*** EXTRACTED DATA Section Begins ***

-- ==== Sys2Proof/Decode.lean ====
section
/-! DEFINITION. Decoding (30_encoding.md R90 to R99) and the encoder. Decoding is a pure function of the
16 bits of the word (R95), by the two-level tree of R96. -/

namespace Sys2Proof

/-- d1, bits 15:12, the dispatch key (R91). -/
def fieldD1 (w : Word) : BitVec 4 := w.extractLsb' 12 4

/-- d2 = X, bits 11:8 (R91). -/
def fieldX (w : Word) : Reg := (w.extractLsb' 8 4).toFin

/-- d3 = Y, bits 7:4 (R91). -/
def fieldY (w : Word) : Reg := (w.extractLsb' 4 4).toFin

/-- d4, bits 3:0 (R91): the sub-opcode of groups 5, 8 and 9. -/
def fieldD4 (w : Word) : BitVec 4 := w.extractLsb' 0 4

/-- d4 = N as a count of sprite rows (R91, group D). -/
def fieldN (w : Word) : Fin 16 := (fieldD4 w).toFin

/-- NN, bits 7:0 (R91). -/
def fieldNN (w : Word) : Byte := w.extractLsb' 0 8

/-- NNN, bits 11:0 (R91). -/
def fieldNNN (w : Word) : Addr12 := w.extractLsb' 0 12

/-- Group 0: the whole word is tested (R96). -/
def decodeGroup0 (w : Word) : Option Instr :=
  if w = 0x0000 then some .nop
  else if w = 0x00E0 then some .cls
  else if w = 0x00EE then some .ret
  else none

/-- Group 8: d4 selects the operation; 8, 9, A, B, C, D and F are illegal (R96, R98). -/
def decodeGroup8 (w : Word) : Option Instr :=
  match fieldD4 w with
  | 0x0#4 => some (.ldReg (fieldX w) (fieldY w))
  | 0x1#4 => some (.orReg (fieldX w) (fieldY w))
  | 0x2#4 => some (.andReg (fieldX w) (fieldY w))
  | 0x3#4 => some (.xorReg (fieldX w) (fieldY w))
  | 0x4#4 => some (.addReg (fieldX w) (fieldY w))
  | 0x5#4 => some (.subReg (fieldX w) (fieldY w))
  | 0x6#4 => some (.shrReg (fieldX w) (fieldY w))
  | 0x7#4 => some (.subnReg (fieldX w) (fieldY w))
  | 0xE#4 => some (.shlReg (fieldX w) (fieldY w))
  | _ => none

/-- Group E: NN selects (R96). -/
def decodeGroupE (w : Word) : Option Instr :=
  match fieldNN w with
  | 0x9E#8 => some (.skp (fieldX w))
  | 0xA1#8 => some (.sknp (fieldX w))
  | _ => none

/-- Group F: NN selects (R96). -/
def decodeGroupF (w : Word) : Option Instr :=
  match fieldNN w with
  | 0x07#8 => some (.ldVxDt (fieldX w))
  | 0x0A#8 => some (.ldVxK (fieldX w))
  | 0x15#8 => some (.ldDtVx (fieldX w))
  | 0x18#8 => some (.ldStVx (fieldX w))
  | 0x1E#8 => some (.addI (fieldX w))
  | 0x29#8 => some (.ldF (fieldX w))
  | 0x33#8 => some (.ldB (fieldX w))
  | 0x55#8 => some (.storeRegs (fieldX w))
  | 0x65#8 => some (.loadRegs (fieldX w))
  | _ => none

/-- The decode tree of R96; `none` is an illegal word, on which the Step raises UnimplementedOpcode (R98).
d4 is tested in groups 5 and 9: the patterns are taken literally (R98; log 18). -/
def decode (w : Word) : Option Instr :=
  match fieldD1 w with
  | 0x0#4 => decodeGroup0 w
  | 0x1#4 => some (.jp (fieldNNN w))
  | 0x2#4 => some (.call (fieldNNN w))
  | 0x3#4 => some (.seImm (fieldX w) (fieldNN w))
  | 0x4#4 => some (.sneImm (fieldX w) (fieldNN w))
  | 0x5#4 => if fieldD4 w = 0 then some (.seReg (fieldX w) (fieldY w)) else none
  | 0x6#4 => some (.ldImm (fieldX w) (fieldNN w))
  | 0x7#4 => some (.addImm (fieldX w) (fieldNN w))
  | 0x8#4 => decodeGroup8 w
  | 0x9#4 => if fieldD4 w = 0 then some (.sneReg (fieldX w) (fieldY w)) else none
  | 0xA#4 => some (.ldI (fieldNNN w))
  | 0xB#4 => some (.jpV0 (fieldNNN w))
  | 0xC#4 => some (.rnd (fieldX w) (fieldNN w))
  | 0xD#4 => some (.drw (fieldX w) (fieldY w) (fieldN w))
  | 0xE#4 => decodeGroupE w
  | 0xF#4 => decodeGroupF w
  | _ => none

/-- What decoding a sequence of bytes gives: the instruction and the bytes after it, or a rejection by
name. -/
inductive Decoded where
  | instr (i : Instr) (rest : List Byte)
  /-- The word matches no row of R97; it is carried for diagnostics (R98). -/
  | unimplementedOpcode (w : Word)
  /-- Fewer than the two bytes every instruction has (R90). -/
  | truncated
  deriving DecidableEq, Repr

/-- The word of two bytes in memory order: the byte at the lower address is bits 15:8 (20_memory.md R65). -/
def wordOfBytes (hi lo : Byte) : Word := hi ++ lo

/-- Decodes the instruction at the head of any bytes; its length is always 2 (R90). -/
def decodeBytes : List Byte → Decoded
  | hi :: lo :: rest =>
    match decode (wordOfBytes hi lo) with
    | some i => .instr i rest
    | none => .unimplementedOpcode (wordOfBytes hi lo)
  | _ => .truncated

/-- The bytes of a word in memory order, high byte first (20_memory.md R65). -/
def bytesOfWord (w : Word) : List Byte := [w.extractLsb' 8 8, w.extractLsb' 0 8]

/-- The word `spec/opcode_table.json` numbers as `w`, of `nbits` bits: bits above `nbits` are 0. -/
def tableWord (nbits w : Nat) : Word := BitVec.ofNat 16 (w % 2 ^ nbits)

/-- The instruction the decoder reads from the table's word `w` of `nbits` bits. -/
def decodeTableWord (nbits w : Nat) : Option Instr :=
  match decodeBytes (bytesOfWord (tableWord nbits w)) with
  | .instr i _ => some i
  | .unimplementedOpcode _ => none
  | .truncated => none

/-- The nibble of a register number or row count. -/
def nibble (x : Fin 16) : BitVec 4 := BitVec.ofFin x

/-- Formats XI: `oooo xxxx kkkk kkkk` (R92). -/
def encodeXI (d1 : BitVec 4) (x : Reg) (nn : Byte) : Word := d1 ++ nibble x ++ nn

/-- Format A: `oooo nnnn nnnn nnnn` (R92). -/
def encodeA (d1 : BitVec 4) (nnn : Addr12) : Word := d1 ++ nnn

/-- Formats XY and XYN: `oooo xxxx yyyy oooo` and `oooo xxxx yyyy nnnn` (R92). -/
def encodeXY (d1 : BitVec 4) (x y : Reg) (d4 : BitVec 4) : Word := d1 ++ nibble x ++ nibble y ++ d4

/-- Format XF: `oooo xxxx oooo oooo` (R92). -/
def encodeXF (d1 : BitVec 4) (x : Reg) (sub : Byte) : Word := d1 ++ nibble x ++ sub

/-- The word of an instruction, from the patterns of R97. -/
def encode : Instr → Word
  | .nop => 0x0000
  | .cls => 0x00E0
  | .ret => 0x00EE
  | .jp nnn => encodeA 0x1 nnn
  | .call nnn => encodeA 0x2 nnn
  | .seImm x nn => encodeXI 0x3 x nn
  | .sneImm x nn => encodeXI 0x4 x nn
  | .seReg x y => encodeXY 0x5 x y 0x0
  | .sneReg x y => encodeXY 0x9 x y 0x0
  | .ldImm x nn => encodeXI 0x6 x nn
  | .addImm x nn => encodeXI 0x7 x nn
  | .ldReg x y => encodeXY 0x8 x y 0x0
  | .orReg x y => encodeXY 0x8 x y 0x1
  | .andReg x y => encodeXY 0x8 x y 0x2
  | .xorReg x y => encodeXY 0x8 x y 0x3
  | .addReg x y => encodeXY 0x8 x y 0x4
  | .subReg x y => encodeXY 0x8 x y 0x5
  | .shrReg x y => encodeXY 0x8 x y 0x6
  | .subnReg x y => encodeXY 0x8 x y 0x7
  | .shlReg x y => encodeXY 0x8 x y 0xE
  | .ldI nnn => encodeA 0xA nnn
  | .jpV0 nnn => encodeA 0xB nnn
  | .rnd x nn => encodeXI 0xC x nn
  | .drw x y n => encodeXY 0xD x y (nibble n)
  | .skp x => encodeXF 0xE x 0x9E
  | .sknp x => encodeXF 0xE x 0xA1
  | .ldVxDt x => encodeXF 0xF x 0x07
  | .ldVxK x => encodeXF 0xF x 0x0A
  | .ldDtVx x => encodeXF 0xF x 0x15
  | .ldStVx x => encodeXF 0xF x 0x18
  | .addI x => encodeXF 0xF x 0x1E
  | .ldF x => encodeXF 0xF x 0x29
  | .ldB x => encodeXF 0xF x 0x33
  | .storeRegs x => encodeXF 0xF x 0x55
  | .loadRegs x => encodeXF 0xF x 0x65

end Sys2Proof
end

*** EXTRACTED DATA Section Ends ***

**PROBLEM TO SOLVE:** Each line from the one holding "0x8 x y 0x3" to the end of the entries is to be written out exactly. Skip every line before it.

**OUTPUT OF THE EXERCISE:**
  | .xorReg x y => encodeXY 0x8 x y 0x3
  | .addReg x y => encodeXY 0x8 x y 0x4
  | .subReg x y => encodeXY 0x8 x y 0x5
  | .shrReg x y => encodeXY 0x8 x y 0x6
  | .subnReg x y => encodeXY 0x8 x y 0x7
  | .shlReg x y => encodeXY 0x8 x y 0xE
  | .ldI nnn => encodeA 0xA nnn
  | .jpV0 nnn => encodeA 0xB nnn
  | .rnd x nn => encodeXI 0xC x nn
  | .drw x y n => encodeXY 0xD x y (nibble n)
  | .skp x => encodeXF 0xE x 0x9E
  | .sknp x => encodeXF 0xE x 0xA1
  | .ldVxDt x => encodeXF 0xF x 0x07
  | .ldVxK x => encodeXF 0xF x 0x0A
  | .ldDtVx x => encodeXF 0xF x 0x15
  | .ldStVx x => encodeXF 0xF x 0x18
  | .addI x => encodeXF 0xF x 0x1E
  | .ldF x => encodeXF 0xF x 0x29
  | .ldB x => encodeXF 0xF x 0x33
  | .storeRegs x => encodeXF 0xF x 0x55
  | .loadRegs x => encodeXF 0xF x 0x65

end Sys2Proof
end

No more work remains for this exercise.